====== INFORMATION SHOWN

-- ==== Sys2Proof/Machine/Reals.lean ====
section
/-! DEFINITION. The real functions that the manual names and no rational gives exactly: 2^x, log2, reciprocal, reciprocal
square root, tanh and sigmoid of the vector unit (02 R33), and square root, sine, cosine and arctangent of the projector
(08 R219, R220). Each is evaluated in fixed point, far more finely than the manual's tolerance, so that a tolerance can be
tested. DESIGN CHOICE: the evaluation's own error, below 2^-50 of the result, stands for none (log entry 110). -/

namespace Sys2Proof.Machine

/-! ## Fixed point with 80 fraction bits -/

/-- One. -/
def fx1 : Nat := 2 ^ 80
/-- The natural logarithm of 2, and its inverse. -/
def fxLn2 : Nat := 837963523372001241319907
def fxLog2e : Nat := 1744111284760651037637903

/-- A magnitude m × 2^e in fixed point, cut. -/
def fxOf (m : Nat) (e : Int) : Nat := if 0 ≤ e + 80 then m * 2 ^ (e + 80).toNat else m / 2 ^ (-(e + 80)).toNat

/-- 2^f for f up to 1, by the exponential series. -/
def fxExp2 (f : Nat) : Nat :=
  let t := f * fxLn2 / fx1
  ((List.range 32).foldl (fun (a : Nat × Nat) k => (a.1 + a.2, a.2 * t / fx1 / (k + 1))) (0, fx1)).1

/-- 2^-u. -/
def fxExp2Neg (u : Nat) : Nat := if 96 * fx1 ≤ u then 0 else fxExp2 (fx1 - u % fx1) / 2 ^ (u / fx1 + 1)

/-- The first 64 fraction bits of log2 y for y from 1 to 2, each by a squaring. -/
def fxLog2 (y : Nat) : Nat :=
  ((List.range 64).foldl (fun (a : Nat × Nat) _ =>
    let q := a.1 * a.1 / fx1
    if 2 * fx1 ≤ q then (q / 2, 2 * a.2 + 1) else (q, 2 * a.2)) (y, 0)).2

/-- The integer square root, one binary digit after another from the highest. -/
def isqrt (n : Nat) : Nat :=
  (List.range (Nat.log2 n / 2 + 1)).foldr (fun i r => if (r + 2 ^ i) * (r + 2 ^ i) ≤ n then r + 2 ^ i else r) 0

/-! ## The special functions of the vector unit (02 R33, 04 R102) -/

/-- 2^x: 0 or beyond every format where |x| passes 4,096. -/
def exp2Num (neg : Bool) (m : Nat) (e : Int) : Num :=
  if m ≠ 0 ∧ 12 ≤ (Nat.log2 m : Int) + e then .fin false 1 (if neg then -5000 else 5000)
  else
    let x := fxOf m e
    let n : Int := if neg then -(x / fx1 : Nat) - 1 else (x / fx1 : Nat)
    .fin false (fxExp2 (if neg then fx1 - x % fx1 else x % fx1)) (n - 80)

/-- log2 x of a positive x. -/
def log2Num (m : Nat) (e : Int) : Num :=
  let n := Nat.log2 m
  let y := if n ≤ 80 then m * 2 ^ (80 - n) else m / 2 ^ (n - 80)
  Num.ofInt (((n : Int) + e) * (2 ^ 64 : Nat) + (fxLog2 y : Nat)) (-64)

/-- 1/x and 1/√x of a positive x, with 64 bits and more. -/
def recipNum (neg : Bool) (m : Nat) (e : Int) : Num :=
  let k := Nat.log2 m + 64
  .fin neg (2 ^ k / m) (-(k : Int) - e)
def rsqrtNum (m : Nat) (e : Int) : Num :=
  let odd := e % 2 ≠ 0
  let m := if odd then 2 * m else m
  let e := if odd then e - 1 else e
  let k := Nat.log2 m + 64
  .fin false (isqrt (2 ^ (2 * k) / m)) (-(k : Int) - e / 2)

/-- tanh x and 1 / (1 + e^-x). -/
def tanhNum (neg : Bool) (m : Nat) (e : Int) : Num :=
  if m ≠ 0 ∧ 7 ≤ (Nat.log2 m : Int) + e then .fin neg 1 0
  else
    let q := fxExp2Neg (2 * fxOf m e * fxLog2e / fx1)
    .fin neg ((fx1 - q) * fx1 / (fx1 + q)) (-80)
def sigmoidNum (neg : Bool) (m : Nat) (e : Int) : Num :=
  if m ≠ 0 ∧ 7 ≤ (Nat.log2 m : Int) + e then (if neg then .fin false 0 0 else .fin false 1 0)
  else
    let q := fxExp2Neg (fxOf m e * fxLog2e / fx1)
    .fin false ((if neg then q else fx1) * fx1 / (fx1 + q)) (-80)

/-- The value of a special function (codes of 04 R102); none where the manual states none: an infinite operand, the
logarithm, the reciprocal and the reciprocal root of zero, the logarithm and the root of a negative number. -/
def sfuValue (code : Nat) : Num → Option Num
  | .nan => some .nan
  | .inf _ => none
  | .fin neg m e =>
    if code = 0 then some (exp2Num neg m e)
    else if code = 4 then some (tanhNum neg m e)
    else if code = 5 then some (sigmoidNum neg m e)
    else if m = 0 then none
    else if code = 2 then some (recipNum neg m e)
    else if neg then none
    else if code = 1 then some (log2Num m e)
    else some (rsqrtNum m e)

/-- The tolerance of a special function at a value: two units in the last place of FP32, or 2^-22 for tanh and sigmoid
(02 R33). -/
def sfuTol (code : Nat) (y : Num) : Num :=
  if code = 4 ∨ code = 5 then .fin false 1 (-22) else .fin false 1 (max (y.log2 - 23) (-149) + 1)

/-- A finite value within a tolerance of another. -/
def Num.within (tol x y : Num) : Bool := x.finite && y.finite && !tol.lt (x.add y.neg).abs

/-- The FP32 bits that a special function gives for FP32 bits: some value that the tolerance allows, or any value where
the manual states none. Where the value rounds to an infinity or is a NaN, that is the result. -/
def sfuOf (code x : Nat) : Nat :=
  let v := (Config.sfu code (BitVec.ofNat 32 x)).toNat
  match sfuValue code (decodeNum fFp32 x) with
  | none => v
  | some y => if (decodeNum fFp32 (fp32 y)).finite && (decodeNum fFp32 v).within (sfuTol code y) y then v else fp32 y

/-! ## Rational evaluations for the projector (08 R219, R220) -/

/-- Fraction bits of a rational, cut to 128. -/
def ratFx (x : Rat) : Int := (x * ((2 ^ 128 : Nat) : Rat)).floor
def fxRat (x : Int) : Rat := (x : Rat) / ((2 ^ 128 : Nat) : Rat)

/-- 2π. -/
def twoPi : Rat := (727543153783532648560469885555459725306786754656784859917544302235877788932370 : Rat) / ((2 ^ 256 : Nat) : Rat)

/-- √x of a rational that is not negative, with 64 bits and more. -/
def sqrtRat (x : Rat) : Rat :=
  if x ≤ 0 then 0
  else
    let k := 64 + (Nat.log2 x.den - Nat.log2 x.num.toNat)
    (isqrt (x.num.toNat * 2 ^ (2 * k) / x.den) : Rat) / ((2 ^ k : Nat) : Rat)

/-- Σ (−t)^i × first / ((d + 1) (d + 2) … (d + 2i)) in fixed point: with d = 1 the series of sin θ / θ and with d = 2 and a
first term of 1/2 that of (1 − cos θ) / θ², where t = θ². -/
def alternating (first : Rat) (d : Nat) (t : Rat) : Rat :=
  let u := ratFx t
  fxRat ((List.range 40).foldl (fun (a : Int × Int) i =>
    (a.1 + a.2, -(a.2 * u / (2 ^ 128 : Nat) / (((d + 2 * i + 1) * (d + 2 * i + 2) : Nat) : Int)))) (0, ratFx first)).1

/-- sin θ / θ and (1 − cos θ) / θ² where θ² = t; a θ above π is first brought between −π and π. -/
def rodrigues (t : Rat) : Rat × Rat :=
  if t ≤ 10 then (alternating 1 1 t, alternating (1 / 2) 2 t)
  else
    let th := sqrtRat t
    let r := th - twoPi * ((th / twoPi + 1 / 2).floor : Rat)
    (alternating 1 1 (r * r) * r / th, alternating (1 / 2) 2 (r * r) * (r * r) / t)

/-- arctan x for |x| up to 1: the angle halved twice, then its series. -/
def atanRat (x : Rat) : Rat :=
  let half (x : Rat) : Rat := fxRat (ratFx (x / (1 + sqrtRat (1 + x * x))))
  let y := half (half x)
  let y2 := ratFx (y * y)
  4 * fxRat ((List.range 64).foldl (fun (a : Int × Int) i =>
    (a.1 + a.2 / ((2 * i + 1 : Nat) : Int), -(a.2 * y2 / (2 ^ 128 : Nat)))) (0, ratFx y)).1

/-- atan2 of a distance that is not negative and a depth. -/
def atan2Rat (rho z : Rat) : Rat :=
  if rho ≤ z then (if z = 0 then 0 else atanRat (rho / z))
  else if -z < rho then twoPi / 4 - atanRat (z / rho)
  else twoPi / 2 + atanRat (rho / z)

end Sys2Proof.Machine
end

============

DIRECTIONS ▸ How many of the lines in the data above carry the word "alternating"? Say the number and nothing else.

WRITTEN REPLY ▸ 3